Сначала я варил из них бульон, но он получался таким постным, что каждый раз вспоминалась колония заключенных у нашего поселка. Однажды оттуда привезли объедки кормить свиней, залили кипятком, и не всплыло ни одной блестки жира.

Теперь я готовлю из зайцев жаркое. Перед тем, как укладываться спать, заталкиваю зайца в кастрюлю, добавляю две горсти сухой картошки, горсть сухого же луку, ложку томат-пасты, кусок маргарина, несколько лавровых листков и соль. Заливаю все водой и ставлю на краешек горящей печки томиться. Часам к трем ночи заяц упреет и дохнет таким ароматом, что терпеть никакой силы. Вылезаю из-под одеяла, затаскиваю кастрюлю на нары и съедаю все подчистую.

Что ни говори, а заяц — мясо, да еще и наелся его так, что живот гудит, и утром кроме чая ничего не хочется. Но силы в заячьей еде никакой. Не успеешь дойти до первого настороженного на соболя капкана, как начинает сосать под ложечкой, а ноги отказываются тащить лыжи. Разводишь костер, жаришь в крышке от котелка свиное сало и носишься до самого вечера по распадкам, словно лось…

В сумке, которую вручили мне женщины, большой кусок оленины. Розовой, жирной. Правда, шерсти на нем больше, чем на олене. Я, лишь только возвратился в избушку, кое-как его поскоблил, и нажарил оленины большую сковороду. Конечно, лучше бы ее сварить, но кастрюля была занята зайцем.

Съел полсковороды оленины, лег спать и… проспал зайца. Как и положено, часам к трем ночи он упрел и благоухал на всю тайгу, я же не обратил никакого внимания. Проснулся только к утру, да и то потому, что кто-то подходил к избушке. За окном сумерки. Трудно представить, кого несет в такую рань. Может, та толстая в свою очередь явилась устанавливать отношения. Она гораздо моложе остальных и довольно симпатичная. Придушила бабку и решила размяться.

Подхватываюсь, зажигаю свечу, набиваю печку дровами и снова на нары. По пути сдернул вывешенные для просушки штаны и портянки. А вдруг и на самом деле та толстая!
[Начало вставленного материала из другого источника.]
/-! ### pull: writes sp -/

@[simp] theorem pull_c (s : State) (w : Width) : ((s.pull w).2).c = s.c := by cases w <;> rfl
@[simp] theorem pull_x (s : State) (w : Width) : ((s.pull w).2).x = s.x := by cases w <;> rfl
@[simp] theorem pull_y (s : State) (w : Width) : ((s.pull w).2).y = s.y := by cases w <;> rfl
@[simp] theorem pull_d (s : State) (w : Width) : ((s.pull w).2).d = s.d := by cases w <;> rfl
@[simp] theorem pull_dbr (s : State) (w : Width) : ((s.pull w).2).dbr = s.dbr := by cases w <;> rfl
@[simp] theorem pull_pbr (s : State) (w : Width) : ((s.pull w).2).pbr = s.pbr := by cases w <;> rfl
@[simp] theorem pull_pc (s : State) (w : Width) : ((s.pull w).2).pc = s.pc := by cases w <;> rfl
@[simp] theorem pull_p (s : State) (w : Width) : ((s.pull w).2).p = s.p := by cases w <;> rfl
@[simp] theorem pull_e (s : State) (w : Width) : ((s.pull w).2).e = s.e := by cases w <;> rfl
@[simp] theorem pull_mem (s : State) (w : Width) : ((s.pull w).2).mem = s.mem := by cases w <;> rfl
@[simp] theorem pull_nmiPending (s : State) (w : Width) : ((s.pull w).2).nmiPending = s.nmiPending := by cases w <;> rfl
@[simp] theorem pull_nmiPrev (s : State) (w : Width) : ((s.pull w).2).nmiPrev = s.nmiPrev := by cases w <;> rfl
@[simp] theorem pull_abortPending (s : State) (w : Width) : ((s.pull w).2).abortPending = s.abortPending := by cases w <;> rfl
@[simp] theorem pull_waiting (s : State) (w : Width) : ((s.pull w).2).waiting = s.waiting := by cases w <;> rfl
@[simp] theorem pull_stopped (s : State) (w : Width) : ((s.pull w).2).stopped = s.stopped := by cases w <;> rfl
@[simp] theorem pull_pins (s : State) (w : Width) : ((s.pull w).2).pins = s.pins := by cases w <;> rfl
@[simp] theorem pull_input (s : State) (w : Width) : ((s.pull w).2).input = s.input := by cases w <;> rfl
@[simp] theorem pull_mxInvalid (s : State) (w : Width) : ((s.pull w).2).mxInvalid = s.mxInvalid := by cases w <;> rfl
@[simp] theorem pull_draws (s : State) (w : Width) : ((s.pull w).2).draws = s.draws := by cases w <;> rfl
@[simp] theorem pull_readByte (s : State) (w : Width) (a : Addr) : ((s.pull w).2).readByte a = s.readByte a := by
  simp [State.readByte]
@[simp] theorem pull_memRead (s : State) (w : Width) (kind : CycleKind) (a : Addr) : ((s.pull w).2).memRead kind a = s.memRead kind a := by
  simp [State.memRead]

/-! ### fixSh: writes sp -/

@[simp] theorem fixSh_c (s : State) : s.fixSh.c = s.c := rfl
@[simp] theorem fixSh_x (s : State) : s.fixSh.x = s.x := rfl
@[simp] theorem fixSh_y (s : State) : s.fixSh.y = s.y := rfl
@[simp] theorem fixSh_d (s : State) : s.fixSh.d = s.d := rfl
@[simp] theorem fixSh_dbr (s : State) : s.fixSh.dbr = s.dbr := rfl
@[simp] theorem fixSh_pbr (s : State) : s.fixSh.pbr = s.pbr := rfl
@[simp] theorem fixSh_pc (s : State) : s.fixSh.pc = s.pc := rfl
@[simp] theorem fixSh_p (s : State) : s.fixSh.p = s.p := rfl
@[simp] theorem fixSh_e (s : State) : s.fixSh.e = s.e := rfl
@[simp] theorem fixSh_mem (s : State) : s.fixSh.mem = s.mem := rfl
@[simp] theorem fixSh_nmiPending (s : State) : s.fixSh.nmiPending = s.nmiPending := rfl
@[simp] theorem fixSh_nmiPrev (s : State) : s.fixSh.nmiPrev = s.nmiPrev := rfl
@[simp] theorem fixSh_abortPending (s : State) : s.fixSh.abortPending = s.abortPending := rfl
@[simp] theorem fixSh_waiting (s : State) : s.fixSh.waiting = s.waiting := rfl
@[simp] theorem fixSh_stopped (s : State) : s.fixSh.stopped = s.stopped := rfl
@[simp] theorem fixSh_pins (s : State) : s.fixSh.pins = s.pins := rfl
@[simp] theorem fixSh_input (s : State) : s.fixSh.input = s.input := rfl
@[simp] theorem fixSh_mxInvalid (s : State) : s.fixSh.mxInvalid = s.mxInvalid := rfl
@[simp] theorem fixSh_draws (s : State) : s.fixSh.draws = s.draws := rfl
@[simp] theorem fixSh_readByte (s : State) (a : Addr) : s.fixSh.readByte a = s.readByte a := by
  simp [State.readByte]
@[simp] theorem fixSh_memRead (s : State) (kind : CycleKind) (a : Addr) : s.fixSh.memRead kind a = s.memRead kind a := by
  simp [State.memRead]
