-- ==== Sys2Proof/Tests/Slice0.lean ====
section
/-! SUPPORT. Tests of the model: words of the encoding tables, ill-formed terms, one step of each kind, and a witness for every
statement of Obligations.lean that has hypotheses. -/

namespace Sys2Proof.Machine.Tests

/-! ### Helpers -/

/-- A state given by its registers, with some bytes of memory. -/
def mk (c x y sp d : Word) (dbr pbr : Byte) (pc : Word) (p : Byte) (e : Bool) (m : List (Nat × Byte)) : State :=
  { State.reset with
    c := c, x := x, y := y, sp := sp, d := d, dbr := dbr, pbr := pbr, pc := pc, p := p, e := e
    mem := m.foldl (fun a q => Memory.write a q.1 q.2) [] }

/-- A native-mode state with 16-bit registers. -/
def wide : State := mk 0x1234 0x5678 0x9ABC 0x01FF 0x0000 0x00 0x00 0x8000 0x00 false []

/-- A native-mode state with 8-bit registers. -/
def narrow : State := mk 0x1234 0x0078 0x00BC 0x01FF 0x0000 0x00 0x00 0x8000 0x30 false []

/-- An emulation-mode state. -/
def emu : State := mk 0x1234 0x0078 0x00BC 0x01FF 0x0000 0x00 0x00 0x8000 0x30 true []

/-- One step answers a next state that passes a check. -/
def stepTo (s : State) (f : State → Bool) : Bool :=
  match step s with
  | .next t => f t
  | .fault _ => false
  | .refused _ => false

/-- The state after a step that answers a next state. -/
def stepped (s : State) : State :=
  match step s with
  | .next t => t
  | .fault _ => s
  | .refused _ => s

/-- The state after an instruction. -/
def after (i : Instr) (s : State) : State :=
  match exec i s with
  | .next t => t
  | .fault _ => s
  | .refused _ => s

/-! ### Decoding: every opcode of DS Table 6-4 with the operand bytes 11 22 33, row by row of the matrix -/

/-- What an opcode and the operand bytes 11 22 33 decode to, with 16-bit immediates. -/
def read (op : Byte) : Option Instr :=
  match decode ⟨false, false⟩ [op, 0x11, 0x22, 0x33] with
  | .ok (i, _) => some i
  | .error _ => none

theorem test_decode_row0 : ((List.range 16).map fun c => read (BitVec.ofNat 8 (0x00 + c))) =
    [.brk 0x11, .oraDirIndX 0x11, .cop 0x11, .oraSr 0x11, .tsbDir 0x11, .oraDir 0x11, .aslDir 0x11,
      .oraDirIndLong 0x11, .php, .oraImm 0x2211, .aslAcc, .phd, .tsbAbs 0x2211, .oraAbs 0x2211, .aslAbs 0x2211,
      .oraLong 0x332211].map some := by decide

theorem test_decode_row1 : ((List.range 16).map fun c => read (BitVec.ofNat 8 (0x10 + c))) =
    [.bpl 0x11, .oraDirIndY 0x11, .oraDirInd 0x11, .oraSrIndY 0x11, .trbDir 0x11, .oraDirX 0x11, .aslDirX 0x11,
      .oraDirIndLongY 0x11, .clc, .oraAbsY 0x2211, .incAcc, .tcs, .trbAbs 0x2211, .oraAbsX 0x2211, .aslAbsX 0x2211,
      .oraLongX 0x332211].map some := by decide

theorem test_decode_row2 : ((List.range 16).map fun c => read (BitVec.ofNat 8 (0x20 + c))) =
    [.jsrAbs 0x2211, .andDirIndX 0x11, .jsl 0x332211, .andSr 0x11, .bitDir 0x11, .andDir 0x11, .rolDir 0x11,
      .andDirIndLong 0x11, .plp, .andImm 0x2211, .rolAcc, .pld, .bitAbs 0x2211, .andAbs 0x2211, .rolAbs 0x2211,
      .andLong 0x332211].map some := by decide

theorem test_decode_row3 : ((List.range 16).map fun c => read (BitVec.ofNat 8 (0x30 + c))) =
    [.bmi 0x11, .andDirIndY 0x11, .andDirInd 0x11, .andSrIndY 0x11, .bitDirX 0x11, .andDirX 0x11, .rolDirX 0x11,
      .andDirIndLongY 0x11, .sec, .andAbsY 0x2211, .decAcc, .tsc, .bitAbsX 0x2211, .andAbsX 0x2211, .rolAbsX 0x2211,
      .andLongX 0x332211].map some := by decide

theorem test_decode_row4 : ((List.range 16).map fun c => read (BitVec.ofNat 8 (0x40 + c))) =
    [.rti, .eorDirIndX 0x11, .wdm 0x11, .eorSr 0x11, .mvp 0x11 0x22, .eorDir 0x11, .lsrDir 0x11, .eorDirIndLong 0x11,
      .pha, .eorImm 0x2211, .lsrAcc, .phk, .jmpAbs 0x2211, .eorAbs 0x2211, .lsrAbs 0x2211, .eorLong 0x332211].map some := by decide

theorem test_decode_row5 : ((List.range 16).map fun c => read (BitVec.ofNat 8 (0x50 + c))) =
    [.bvc 0x11, .eorDirIndY 0x11, .eorDirInd 0x11, .eorSrIndY 0x11, .mvn 0x11 0x22, .eorDirX 0x11, .lsrDirX 0x11,
      .eorDirIndLongY 0x11, .cli, .eorAbsY 0x2211, .phy, .tcd, .jmpLong 0x332211, .eorAbsX 0x2211, .lsrAbsX 0x2211,
      .eorLongX 0x332211].map some := by decide

theorem test_decode_row6 : ((List.range 16).map fun c => read (BitVec.ofNat 8 (0x60 + c))) =
    [.rts, .adcDirIndX 0x11, .per 0x2211, .adcSr 0x11, .stzDir 0x11, .adcDir 0x11, .rorDir 0x11, .adcDirIndLong 0x11,
      .pla, .adcImm 0x2211, .rorAcc, .rtl, .jmpAbsInd 0x2211, .adcAbs 0x2211, .rorAbs 0x2211, .adcLong 0x332211].map some := by decide

theorem test_decode_row7 : ((List.range 16).map fun c => read (BitVec.ofNat 8 (0x70 + c))) =
    [.bvs 0x11, .adcDirIndY 0x11, .adcDirInd 0x11, .adcSrIndY 0x11, .stzDirX 0x11, .adcDirX 0x11, .rorDirX 0x11,
      .adcDirIndLongY 0x11, .sei, .adcAbsY 0x2211, .ply, .tdc, .jmpAbsIndX 0x2211, .adcAbsX 0x2211, .rorAbsX 0x2211,
      .adcLongX 0x332211].map some := by decide

theorem test_decode_row8 : ((List.range 16).map fun c => read (BitVec.ofNat 8 (0x80 + c))) =
    [.bra 0x11, .staDirIndX 0x11, .brl 0x2211, .staSr 0x11, .styDir 0x11, .staDir 0x11, .stxDir 0x11,
      .staDirIndLong 0x11, .dey, .bitImm 0x2211, .txa, .phb, .styAbs 0x2211, .staAbs 0x2211, .stxAbs 0x2211,
      .staLong 0x332211].map some := by decide

theorem test_decode_row9 : ((List.range 16).map fun c => read (BitVec.ofNat 8 (0x90 + c))) =
    [.bcc 0x11, .staDirIndY 0x11, .staDirInd 0x11, .staSrIndY 0x11, .styDirX 0x11, .staDirX 0x11, .stxDirY 0x11,
      .staDirIndLongY 0x11, .tya, .staAbsY 0x2211, .txs, .txy, .stzAbs 0x2211, .staAbsX 0x2211, .stzAbsX 0x2211,
      .staLongX 0x332211].map some := by decide

theorem test_decode_rowA : ((List.range 16).map fun c => read (BitVec.ofNat 8 (0xA0 + c))) =
    [.ldyImm 0x2211, .ldaDirIndX 0x11, .ldxImm 0x2211, .ldaSr 0x11, .ldyDir 0x11, .ldaDir 0x11, .ldxDir 0x11,
      .ldaDirIndLong 0x11, .tay, .ldaImm 0x2211, .tax, .plb, .ldyAbs 0x2211, .ldaAbs 0x2211, .ldxAbs 0x2211,
      .ldaLong 0x332211].map some := by decide

theorem test_decode_rowB : ((List.range 16).map fun c => read (BitVec.ofNat 8 (0xB0 + c))) =
    [.bcs 0x11, .ldaDirIndY 0x11, .ldaDirInd 0x11, .ldaSrIndY 0x11, .ldyDirX 0x11, .ldaDirX 0x11, .ldxDirY 0x11,
      .ldaDirIndLongY 0x11, .clv, .ldaAbsY 0x2211, .tsx, .tyx, .ldyAbsX 0x2211, .ldaAbsX 0x2211, .ldxAbsY 0x2211,
      .ldaLongX 0x332211].map some := by decide

theorem test_decode_rowC : ((List.range 16).map fun c => read (BitVec.ofNat 8 (0xC0 + c))) =
    [.cpyImm 0x2211, .cmpDirIndX 0x11, .rep 0x11, .cmpSr 0x11, .cpyDir 0x11, .cmpDir 0x11, .decDir 0x11,
      .cmpDirIndLong 0x11, .iny, .cmpImm 0x2211, .dex, .wai, .cpyAbs 0x2211, .cmpAbs 0x2211, .decAbs 0x2211,
      .cmpLong 0x332211].map some := by decide

theorem test_decode_rowD : ((List.range 16).map fun c => read (BitVec.ofNat 8 (0xD0 + c))) =
    [.bne 0x11, .cmpDirIndY 0x11, .cmpDirInd 0x11, .cmpSrIndY 0x11, .pei 0x11, .cmpDirX 0x11, .decDirX 0x11,
      .cmpDirIndLongY 0x11, .cld, .cmpAbsY 0x2211, .phx, .stp, .jml 0x2211, .cmpAbsX 0x2211, .decAbsX 0x2211,
      .cmpLongX 0x332211].map some := by decide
Но нет. В избушку зашел высокий старик эвен. В кухлянке, малахае, высоких до самого паха торбасах. Прикрыв дверь, мельком глянул в мою сторону и принялся что-то искать по избушке. Заглянул под стол, нары, за печку. На лице раздражение. Мол, сколько ни говори, а никакого порядка. Наконец отыскал заваленный дровами топор, проверил пальцем достаточно ли остер, и вышел. Через какое-то время затюкал. Наверное, влетел в наледь и скалывает с лыж лед. Опускаюсь с нар и выглядываю через проталину в окошке. Старик колет дрова. Их у меня на добрую неделю, а он колет еще и складывает в поленницу.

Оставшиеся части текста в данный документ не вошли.